Integrated Modelling Approaches for Urban Wastewater and Stormwater Management: A Comprehensive Review of Software Tools, Applications, and Future Directions
摘要
Urban water management is under growing pressure from ageing infrastructure, stricter regulations, and climate-driven uncertainty, making advanced computer modelling essential for the design of wastewater and stormwater systems. This review examines software tools used for urban wastewater and stormwater system modelling, with emphasis on functional scope, integration capability, cost, and practical adoption. Based on a structured analysis of peer-reviewed studies and documented case applications, modelling platforms were classified into spatial analysis tools, hydraulic-hydrologic simulators, civil design software, and decision-support frameworks. Comparative assessment shows that EPA-SWMM provides cost-effective dynamic hydraulic simulation but lacks optimisation and integrated GIS functionality, while commercial platforms such as SewerGEMS, InfoWorks ICM, and MIKE URBAN offer advanced simulation and scenario analysis at substantially higher licensing cost.

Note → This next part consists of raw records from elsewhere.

/-- The frame of the commands of 20_test_and_perturbation.md: what each leaves as it was. Every register field outside the list reads as before in every instance, every other part of the state outside the list is the same, and so is the queue. EXTEST, IDCODE, SAMPLE_PRELOAD, CLAMP, HIGHZ, EXTEST_PULSE, EXTEST_TRAIN, BYPASS, JTAG_DESELECT may write every register and have no frame here. -/
def Obligations.TestFrame : Prop :=
  (∀ (u : Fin 41) (v : Word) (s₀ s₁ : State), exec (.loopbackNear u v) s₀ = .next s₁ → onlyWrites (eventFields ++ tabACT ++ tabPORT ++ tabBIND ++ tabHOME ++ tabBLK ++ tabSUM ++ tabFN ++ tabTST ++ [FLT.STAT.UCHELD, GCTL.ASTAT.HELD, GCTL.ASTAT.LASTDEC, SEC.ROT.RSTAT.PHASE, SEC.ROT.RCURSOR.OFFSET, SEC.LDKEY.ROT, PERF.ESTAT.OVF, PERF.TSMISS.COUNT, PERF.CNT.SEL.OVF, PERF.CNT.VALUE.COUNT, PERF.CNT.VALUE.OVF, COL.STAT.CSTATE, COL.EYESTAT.STATE, COL.TRN.TRNSTAT.LTSSM, FRAME.XP.BUFSTAT.DED, FRAME.XP.BUFSTAT.SHR, FRAME.EG.Q.DEPTH.LIVE, DMV.FRZSTAT.BUSY, DMV.FRZSTAT.RESULT, DMV.ERRCNT.COUNT]) [.out, .free, .evt, .flt, .decs, .nextDec, .cols, .ports, .frame, .egs, .bind, .homes, .homeG, .sec, .mgmt, .boot, .sum, .dmv, .perf, .blks, .blkG, .throttle] s₀ s₁) ∧
  (∀ (u : Fin 41) (v : Word) (s₀ s₁ : State), exec (.loopbackFar u v) s₀ = .next s₁ → onlyWrites (eventFields ++ tabACT ++ tabPORT ++ tabBIND ++ tabHOME ++ tabBLK ++ tabSUM ++ tabFN ++ tabTST ++ [FLT.STAT.UCHELD, GCTL.ASTAT.HELD, GCTL.ASTAT.LASTDEC, SEC.ROT.RSTAT.PHASE, SEC.ROT.RCURSOR.OFFSET, SEC.LDKEY.ROT, PERF.ESTAT.OVF, PERF.TSMISS.COUNT, PERF.CNT.SEL.OVF, PERF.CNT.VALUE.COUNT, PERF.CNT.VALUE.OVF, COL.STAT.CSTATE, COL.EYESTAT.STATE, COL.TRN.TRNSTAT.LTSSM, FRAME.XP.BUFSTAT.DED, FRAME.XP.BUFSTAT.SHR, FRAME.EG.Q.DEPTH.LIVE, DMV.FRZSTAT.BUSY, DMV.FRZSTAT.RESULT, DMV.ERRCNT.COUNT]) [.out, .free, .evt, .flt, .decs, .nextDec, .cols, .ports, .frame, .egs, .bind, .homes, .homeG, .sec, .mgmt, .boot, .sum, .dmv, .perf, .blks, .blkG, .throttle] s₀ s₁) ∧
  (∀ (u : Fin 41) (v : Word) (s₀ s₁ : State), exec (.loopbackLead u v) s₀ = .next s₁ → onlyWrites (eventFields ++ tabACT ++ tabPORT ++ tabBIND ++ tabHOME ++ tabBLK ++ tabSUM ++ tabFN ++ tabTST ++ [FLT.STAT.UCHELD, GCTL.ASTAT.HELD, GCTL.ASTAT.LASTDEC, SEC.ROT.RSTAT.PHASE, SEC.ROT.RCURSOR.OFFSET, SEC.LDKEY.ROT, PERF.ESTAT.OVF, PERF.TSMISS.COUNT, PERF.CNT.SEL.OVF, PERF.CNT.VALUE.COUNT, PERF.CNT.VALUE.OVF, COL.STAT.CSTATE, COL.EYESTAT.STATE, COL.TRN.TRNSTAT.LTSSM, FRAME.XP.BUFSTAT.DED, FRAME.XP.BUFSTAT.SHR, FRAME.EG.Q.DEPTH.LIVE, DMV.FRZSTAT.BUSY, DMV.FRZSTAT.RESULT, DMV.ERRCNT.COUNT]) [.out, .free, .evt, .flt, .decs, .nextDec, .cols, .ports, .frame, .egs, .bind, .homes, .homeG, .sec, .mgmt, .boot, .sum, .dmv, .perf, .blks, .blkG, .throttle] s₀ s₁) ∧
  (∀ (u : Fin 41) (v : Word) (s₀ s₁ : State), exec (.patternControl u v) s₀ = .next s₁ → onlyWrites (eventFields ++ tabACT ++ tabPORT ++ tabBIND ++ tabHOME ++ tabBLK ++ tabSUM ++ tabFN ++ tabTST ++ [FLT.STAT.UCHELD, GCTL.ASTAT.HELD, GCTL.ASTAT.LASTDEC, SEC.ROT.RSTAT.PHASE, SEC.ROT.RCURSOR.OFFSET, SEC.LDKEY.ROT, PERF.ESTAT.OVF, PERF.TSMISS.COUNT, PERF.CNT.SEL.OVF, PERF.CNT.VALUE.COUNT, PERF.CNT.VALUE.OVF, COL.STAT.CSTATE, COL.EYESTAT.STATE, COL.TRN.TRNSTAT.LTSSM, FRAME.XP.BUFSTAT.DED, FRAME.XP.BUFSTAT.SHR, FRAME.EG.Q.DEPTH.LIVE, DMV.FRZSTAT.BUSY, DMV.FRZSTAT.RESULT, DMV.ERRCNT.COUNT]) [.out, .free, .evt, .flt, .decs, .nextDec, .cols, .ports, .frame, .egs, .bind, .homes, .homeG, .sec, .mgmt, .boot, .sum, .dmv, .perf, .blks, .blkG, .throttle] s₀ s₁) ∧
  (∀ (v : Word) (s₀ s₁ : State), exec (.injectArm v) s₀ = .next s₁ → onlyWrites ([TST.ESTAT.REFUSED, TST.INJCTL.DOMAIN, TST.INJCTL.INST, TST.INJCTL.BITS, TST.INJCTL.COUNT, TST.INJCTL.GAP, TST.INJSTAT.BUSY, TST.INJSTAT.FIRED]) [.mgmt] s₀ s₁) ∧
  (∀ (u : Fin 41) (l : Fin 16) (lock : Bool) (s₀ s₁ : State), exec (.patternCheckLock u l lock) s₀ = .next s₁ → onlyWrites ([TST.LB.ERR.LOCK]) [] s₀ s₁)
end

GIS platforms enable robust terrain and land-use processing but remain dependent on external solvers for hydraulic evaluation. Multi-criteria decision tools (AHP–PROMETHEE II) enhance alternative selection but rely on subjective weighting. Case studies from India, the Middle East, and Europe demonstrate that no single tool supports end-to-end modelling, leading to fragmented, multi-software workflows. This review highlights interoperability, cost, and accessibility as persistent constraints, particularly for resource-limited utilities.